_What to work on_
Find the line containing "has failed. -/" in the entries below. Restate it and each line after it, word for word, up to and including the line containing "given up. -/".

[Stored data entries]
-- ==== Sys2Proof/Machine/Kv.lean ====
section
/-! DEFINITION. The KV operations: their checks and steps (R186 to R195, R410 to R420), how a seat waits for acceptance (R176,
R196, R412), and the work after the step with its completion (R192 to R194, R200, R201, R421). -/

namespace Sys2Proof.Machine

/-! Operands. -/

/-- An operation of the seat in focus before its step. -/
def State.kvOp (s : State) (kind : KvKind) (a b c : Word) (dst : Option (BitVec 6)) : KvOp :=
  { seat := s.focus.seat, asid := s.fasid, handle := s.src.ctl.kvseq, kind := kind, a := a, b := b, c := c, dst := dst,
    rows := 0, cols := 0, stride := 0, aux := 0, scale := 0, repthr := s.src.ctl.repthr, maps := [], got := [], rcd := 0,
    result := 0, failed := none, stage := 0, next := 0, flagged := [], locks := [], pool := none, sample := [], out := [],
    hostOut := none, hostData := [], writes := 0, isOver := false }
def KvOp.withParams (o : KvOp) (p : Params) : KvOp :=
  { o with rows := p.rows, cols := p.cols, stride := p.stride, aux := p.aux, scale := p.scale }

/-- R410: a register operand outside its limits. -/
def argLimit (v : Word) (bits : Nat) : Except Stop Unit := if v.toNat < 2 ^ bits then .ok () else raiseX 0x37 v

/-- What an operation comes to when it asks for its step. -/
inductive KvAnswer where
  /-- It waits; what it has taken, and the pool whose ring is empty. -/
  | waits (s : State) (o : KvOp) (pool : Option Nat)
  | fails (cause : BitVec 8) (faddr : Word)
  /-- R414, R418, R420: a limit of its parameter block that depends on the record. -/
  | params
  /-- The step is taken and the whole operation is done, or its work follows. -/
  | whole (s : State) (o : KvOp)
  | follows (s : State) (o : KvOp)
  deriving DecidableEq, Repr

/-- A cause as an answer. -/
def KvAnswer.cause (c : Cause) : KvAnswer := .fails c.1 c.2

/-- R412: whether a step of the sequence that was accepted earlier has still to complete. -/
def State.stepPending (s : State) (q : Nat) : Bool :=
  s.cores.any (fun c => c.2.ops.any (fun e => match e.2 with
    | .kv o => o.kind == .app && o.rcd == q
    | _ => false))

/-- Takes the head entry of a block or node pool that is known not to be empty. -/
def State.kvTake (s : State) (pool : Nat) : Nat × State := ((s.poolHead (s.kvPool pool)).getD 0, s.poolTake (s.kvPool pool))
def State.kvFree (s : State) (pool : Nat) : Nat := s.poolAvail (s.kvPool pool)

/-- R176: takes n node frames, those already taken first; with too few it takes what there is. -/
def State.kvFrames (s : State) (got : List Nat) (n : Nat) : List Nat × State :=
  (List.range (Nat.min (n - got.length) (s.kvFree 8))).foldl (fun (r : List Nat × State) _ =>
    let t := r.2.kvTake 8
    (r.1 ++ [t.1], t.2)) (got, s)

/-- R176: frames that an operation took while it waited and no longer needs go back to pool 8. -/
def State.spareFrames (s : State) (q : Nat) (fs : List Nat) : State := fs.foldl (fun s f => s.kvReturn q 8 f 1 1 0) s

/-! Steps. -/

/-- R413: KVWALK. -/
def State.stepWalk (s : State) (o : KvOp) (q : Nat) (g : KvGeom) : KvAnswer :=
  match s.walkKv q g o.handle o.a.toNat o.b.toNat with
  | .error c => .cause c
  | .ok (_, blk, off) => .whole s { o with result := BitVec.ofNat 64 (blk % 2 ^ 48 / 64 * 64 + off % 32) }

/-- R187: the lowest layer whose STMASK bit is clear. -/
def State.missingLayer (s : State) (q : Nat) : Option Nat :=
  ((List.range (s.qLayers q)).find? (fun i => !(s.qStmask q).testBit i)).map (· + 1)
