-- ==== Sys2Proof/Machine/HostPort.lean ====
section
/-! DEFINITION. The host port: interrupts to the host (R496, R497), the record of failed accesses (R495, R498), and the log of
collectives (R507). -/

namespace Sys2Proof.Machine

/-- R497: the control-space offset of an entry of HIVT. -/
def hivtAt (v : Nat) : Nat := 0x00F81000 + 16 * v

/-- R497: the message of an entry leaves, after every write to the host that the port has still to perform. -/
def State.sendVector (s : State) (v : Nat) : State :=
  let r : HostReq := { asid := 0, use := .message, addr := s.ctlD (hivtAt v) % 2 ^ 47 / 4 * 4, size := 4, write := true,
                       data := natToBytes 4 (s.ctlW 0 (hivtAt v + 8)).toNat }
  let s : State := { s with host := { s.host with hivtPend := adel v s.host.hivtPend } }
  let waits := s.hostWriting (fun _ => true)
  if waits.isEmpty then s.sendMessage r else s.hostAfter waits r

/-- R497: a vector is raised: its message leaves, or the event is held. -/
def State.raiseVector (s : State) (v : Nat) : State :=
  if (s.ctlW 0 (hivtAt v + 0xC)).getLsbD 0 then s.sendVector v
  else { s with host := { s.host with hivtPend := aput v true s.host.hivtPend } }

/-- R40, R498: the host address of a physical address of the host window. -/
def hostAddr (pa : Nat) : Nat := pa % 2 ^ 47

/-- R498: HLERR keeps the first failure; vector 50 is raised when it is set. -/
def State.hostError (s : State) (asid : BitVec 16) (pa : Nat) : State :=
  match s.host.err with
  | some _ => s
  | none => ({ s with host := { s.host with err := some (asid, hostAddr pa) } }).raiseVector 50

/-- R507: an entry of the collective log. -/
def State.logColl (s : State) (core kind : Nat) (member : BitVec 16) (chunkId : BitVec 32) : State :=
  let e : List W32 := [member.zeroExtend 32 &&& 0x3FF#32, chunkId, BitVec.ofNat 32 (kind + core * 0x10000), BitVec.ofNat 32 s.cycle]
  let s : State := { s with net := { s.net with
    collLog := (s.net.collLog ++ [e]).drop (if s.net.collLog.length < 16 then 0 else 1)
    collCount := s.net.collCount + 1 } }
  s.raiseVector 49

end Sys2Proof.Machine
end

...

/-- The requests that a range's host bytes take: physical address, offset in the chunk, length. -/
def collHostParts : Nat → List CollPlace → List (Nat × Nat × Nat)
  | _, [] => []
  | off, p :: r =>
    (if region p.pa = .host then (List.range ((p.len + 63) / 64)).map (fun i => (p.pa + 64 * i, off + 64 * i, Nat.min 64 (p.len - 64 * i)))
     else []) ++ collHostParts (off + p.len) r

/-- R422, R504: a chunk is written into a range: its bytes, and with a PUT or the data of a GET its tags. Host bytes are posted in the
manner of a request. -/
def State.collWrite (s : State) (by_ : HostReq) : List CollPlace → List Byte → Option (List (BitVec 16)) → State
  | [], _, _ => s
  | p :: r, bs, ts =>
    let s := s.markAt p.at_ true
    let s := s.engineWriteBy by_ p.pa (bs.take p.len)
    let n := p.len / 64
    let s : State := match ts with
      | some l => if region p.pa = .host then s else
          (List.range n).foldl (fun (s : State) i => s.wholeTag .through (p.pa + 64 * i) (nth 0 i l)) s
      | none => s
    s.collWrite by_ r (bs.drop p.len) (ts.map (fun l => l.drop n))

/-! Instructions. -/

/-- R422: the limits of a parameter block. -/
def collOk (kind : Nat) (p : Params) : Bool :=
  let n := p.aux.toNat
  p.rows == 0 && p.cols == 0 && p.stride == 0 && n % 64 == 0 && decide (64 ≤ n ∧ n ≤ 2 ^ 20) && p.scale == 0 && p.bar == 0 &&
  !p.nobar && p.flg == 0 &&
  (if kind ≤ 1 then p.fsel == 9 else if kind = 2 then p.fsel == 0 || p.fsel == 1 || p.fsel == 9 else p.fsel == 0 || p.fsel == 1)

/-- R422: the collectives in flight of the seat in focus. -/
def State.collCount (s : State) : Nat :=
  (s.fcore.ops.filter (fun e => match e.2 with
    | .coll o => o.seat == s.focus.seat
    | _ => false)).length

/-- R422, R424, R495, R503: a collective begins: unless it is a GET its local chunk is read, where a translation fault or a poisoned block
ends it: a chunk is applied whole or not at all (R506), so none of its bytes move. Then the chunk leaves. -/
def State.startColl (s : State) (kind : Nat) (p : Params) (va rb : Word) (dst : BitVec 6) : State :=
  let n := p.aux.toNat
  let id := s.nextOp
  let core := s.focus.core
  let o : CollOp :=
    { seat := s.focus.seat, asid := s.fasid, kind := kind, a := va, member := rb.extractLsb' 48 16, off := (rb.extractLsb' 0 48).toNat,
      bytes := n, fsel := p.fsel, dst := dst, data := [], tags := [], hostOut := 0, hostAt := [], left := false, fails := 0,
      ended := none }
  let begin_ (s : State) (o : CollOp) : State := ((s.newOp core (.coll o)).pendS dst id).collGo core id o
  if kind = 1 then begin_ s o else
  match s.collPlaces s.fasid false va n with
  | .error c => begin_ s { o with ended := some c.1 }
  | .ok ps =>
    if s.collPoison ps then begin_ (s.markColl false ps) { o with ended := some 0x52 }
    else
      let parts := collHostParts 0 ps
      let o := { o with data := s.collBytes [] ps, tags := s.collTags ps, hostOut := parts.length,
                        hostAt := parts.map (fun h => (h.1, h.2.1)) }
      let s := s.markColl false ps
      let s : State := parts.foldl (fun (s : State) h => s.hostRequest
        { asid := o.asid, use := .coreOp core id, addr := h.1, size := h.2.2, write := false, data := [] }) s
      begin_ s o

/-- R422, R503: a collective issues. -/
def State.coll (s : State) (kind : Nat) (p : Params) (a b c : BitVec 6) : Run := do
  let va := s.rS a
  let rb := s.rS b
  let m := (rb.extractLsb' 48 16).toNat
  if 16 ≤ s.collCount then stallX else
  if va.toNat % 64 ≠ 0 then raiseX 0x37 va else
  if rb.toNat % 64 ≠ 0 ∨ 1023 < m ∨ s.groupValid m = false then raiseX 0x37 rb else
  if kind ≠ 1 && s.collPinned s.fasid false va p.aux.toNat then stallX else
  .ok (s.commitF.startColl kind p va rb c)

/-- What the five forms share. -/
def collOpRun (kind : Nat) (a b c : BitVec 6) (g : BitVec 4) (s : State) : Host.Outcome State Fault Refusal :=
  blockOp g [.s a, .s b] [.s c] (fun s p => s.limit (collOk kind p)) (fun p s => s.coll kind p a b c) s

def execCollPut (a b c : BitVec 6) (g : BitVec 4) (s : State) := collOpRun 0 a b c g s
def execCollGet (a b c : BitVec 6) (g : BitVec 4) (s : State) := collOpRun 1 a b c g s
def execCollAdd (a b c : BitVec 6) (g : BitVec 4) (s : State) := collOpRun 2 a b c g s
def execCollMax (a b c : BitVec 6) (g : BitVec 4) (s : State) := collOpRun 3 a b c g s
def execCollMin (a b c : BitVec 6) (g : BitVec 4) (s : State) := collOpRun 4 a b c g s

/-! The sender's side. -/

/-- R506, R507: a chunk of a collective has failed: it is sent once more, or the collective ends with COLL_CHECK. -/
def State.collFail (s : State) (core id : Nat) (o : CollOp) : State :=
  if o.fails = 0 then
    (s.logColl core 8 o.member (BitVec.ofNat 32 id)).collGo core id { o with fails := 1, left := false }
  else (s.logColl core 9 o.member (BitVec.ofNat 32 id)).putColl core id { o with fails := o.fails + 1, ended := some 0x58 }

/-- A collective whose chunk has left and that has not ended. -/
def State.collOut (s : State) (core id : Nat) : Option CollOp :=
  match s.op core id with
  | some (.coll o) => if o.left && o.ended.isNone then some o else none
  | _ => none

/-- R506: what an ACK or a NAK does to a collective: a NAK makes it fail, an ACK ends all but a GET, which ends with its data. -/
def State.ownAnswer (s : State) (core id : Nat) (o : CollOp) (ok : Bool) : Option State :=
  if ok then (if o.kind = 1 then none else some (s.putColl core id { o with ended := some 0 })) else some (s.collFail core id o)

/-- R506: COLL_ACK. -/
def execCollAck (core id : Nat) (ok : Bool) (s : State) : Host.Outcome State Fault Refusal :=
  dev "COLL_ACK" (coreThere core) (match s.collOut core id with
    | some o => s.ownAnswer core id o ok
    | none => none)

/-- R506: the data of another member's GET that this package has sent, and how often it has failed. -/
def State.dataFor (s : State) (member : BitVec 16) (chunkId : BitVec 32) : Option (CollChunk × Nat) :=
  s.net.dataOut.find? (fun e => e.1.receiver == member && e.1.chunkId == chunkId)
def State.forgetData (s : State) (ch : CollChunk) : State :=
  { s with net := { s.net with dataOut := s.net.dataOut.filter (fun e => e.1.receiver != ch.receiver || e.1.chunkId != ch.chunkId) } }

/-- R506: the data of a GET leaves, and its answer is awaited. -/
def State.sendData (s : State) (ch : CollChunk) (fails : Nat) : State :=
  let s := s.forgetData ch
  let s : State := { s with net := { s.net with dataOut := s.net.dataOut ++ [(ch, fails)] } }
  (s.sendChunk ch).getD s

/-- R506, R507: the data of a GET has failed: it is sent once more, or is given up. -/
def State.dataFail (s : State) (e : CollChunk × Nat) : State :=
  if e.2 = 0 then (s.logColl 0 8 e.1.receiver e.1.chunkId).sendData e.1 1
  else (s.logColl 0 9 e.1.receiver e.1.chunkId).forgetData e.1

--

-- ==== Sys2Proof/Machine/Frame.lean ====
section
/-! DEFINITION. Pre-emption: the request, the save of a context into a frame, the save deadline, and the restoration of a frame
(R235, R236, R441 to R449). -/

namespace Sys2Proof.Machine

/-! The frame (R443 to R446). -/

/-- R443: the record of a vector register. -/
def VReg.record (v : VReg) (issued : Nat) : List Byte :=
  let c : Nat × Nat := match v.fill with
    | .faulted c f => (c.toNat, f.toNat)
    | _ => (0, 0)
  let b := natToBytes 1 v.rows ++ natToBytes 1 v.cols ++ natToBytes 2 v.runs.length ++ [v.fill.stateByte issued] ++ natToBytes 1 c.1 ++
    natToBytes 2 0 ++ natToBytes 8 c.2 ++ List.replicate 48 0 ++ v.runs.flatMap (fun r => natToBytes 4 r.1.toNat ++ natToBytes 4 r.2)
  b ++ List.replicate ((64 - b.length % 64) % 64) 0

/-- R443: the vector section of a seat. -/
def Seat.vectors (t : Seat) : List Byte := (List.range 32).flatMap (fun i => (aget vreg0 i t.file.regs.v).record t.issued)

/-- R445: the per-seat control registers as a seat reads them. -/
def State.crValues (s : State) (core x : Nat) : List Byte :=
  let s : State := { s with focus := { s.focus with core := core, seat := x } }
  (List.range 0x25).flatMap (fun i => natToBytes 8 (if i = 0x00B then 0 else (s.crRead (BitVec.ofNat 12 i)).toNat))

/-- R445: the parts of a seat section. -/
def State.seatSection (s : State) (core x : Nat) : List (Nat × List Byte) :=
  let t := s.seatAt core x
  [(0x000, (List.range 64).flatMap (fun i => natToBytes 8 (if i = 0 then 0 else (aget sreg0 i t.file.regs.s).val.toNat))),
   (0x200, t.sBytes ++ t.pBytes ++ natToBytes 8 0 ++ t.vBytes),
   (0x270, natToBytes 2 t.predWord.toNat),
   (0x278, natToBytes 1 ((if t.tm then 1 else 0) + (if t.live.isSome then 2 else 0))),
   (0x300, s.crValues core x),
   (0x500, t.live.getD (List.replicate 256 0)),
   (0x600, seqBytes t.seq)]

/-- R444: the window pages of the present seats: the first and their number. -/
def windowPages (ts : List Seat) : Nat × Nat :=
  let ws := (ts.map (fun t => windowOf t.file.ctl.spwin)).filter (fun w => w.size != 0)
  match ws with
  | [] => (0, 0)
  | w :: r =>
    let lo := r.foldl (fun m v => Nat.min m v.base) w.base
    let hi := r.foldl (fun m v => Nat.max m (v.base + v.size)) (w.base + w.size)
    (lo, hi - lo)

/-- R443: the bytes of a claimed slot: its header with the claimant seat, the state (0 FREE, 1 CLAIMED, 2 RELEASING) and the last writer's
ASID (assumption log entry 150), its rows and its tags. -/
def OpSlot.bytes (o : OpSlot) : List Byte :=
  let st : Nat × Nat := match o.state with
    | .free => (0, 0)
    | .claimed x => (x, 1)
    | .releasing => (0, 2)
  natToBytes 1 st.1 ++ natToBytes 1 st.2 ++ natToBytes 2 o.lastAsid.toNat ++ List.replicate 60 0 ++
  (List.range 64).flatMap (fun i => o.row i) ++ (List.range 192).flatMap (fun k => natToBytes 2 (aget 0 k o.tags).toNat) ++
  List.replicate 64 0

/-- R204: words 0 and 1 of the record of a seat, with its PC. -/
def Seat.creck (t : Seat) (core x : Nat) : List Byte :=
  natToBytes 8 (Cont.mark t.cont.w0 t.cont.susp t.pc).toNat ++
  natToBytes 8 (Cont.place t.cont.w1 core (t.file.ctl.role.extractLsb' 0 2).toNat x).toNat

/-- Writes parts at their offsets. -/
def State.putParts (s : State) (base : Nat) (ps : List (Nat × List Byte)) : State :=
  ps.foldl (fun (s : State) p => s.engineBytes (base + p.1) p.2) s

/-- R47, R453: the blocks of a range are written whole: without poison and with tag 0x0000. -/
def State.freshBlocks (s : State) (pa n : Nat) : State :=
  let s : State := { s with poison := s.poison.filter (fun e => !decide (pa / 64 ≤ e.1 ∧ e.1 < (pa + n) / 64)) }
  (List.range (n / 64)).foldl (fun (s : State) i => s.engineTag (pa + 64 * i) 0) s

_Answer below_
/-- R506: the data of another member's GET that this package has sent, and how often it has failed. -/
def State.dataFor (s : State) (member : BitVec 16) (chunkId : BitVec 32) : Option (CollChunk × Nat) :=
  s.net.dataOut.find? (fun e => e.1.receiver == member && e.1.chunkId == chunkId)
def State.forgetData (s : State) (ch : CollChunk) : State :=
  { s with net := { s.net with dataOut := s.net.dataOut.filter (fun e => e.1.receiver != ch.receiver || e.1.chunkId != ch.chunkId) } }

/-- R506: the data of a GET leaves, and its answer is awaited. -/
def State.sendData (s : State) (ch : CollChunk) (fails : Nat) : State :=
  let s := s.forgetData ch
  let s : State := { s with net := { s.net with dataOut := s.net.dataOut ++ [(ch, fails)] } }
  (s.sendChunk ch).getD s

/-- R506, R507: the data of a GET has failed: it is sent once more, or is given up. -/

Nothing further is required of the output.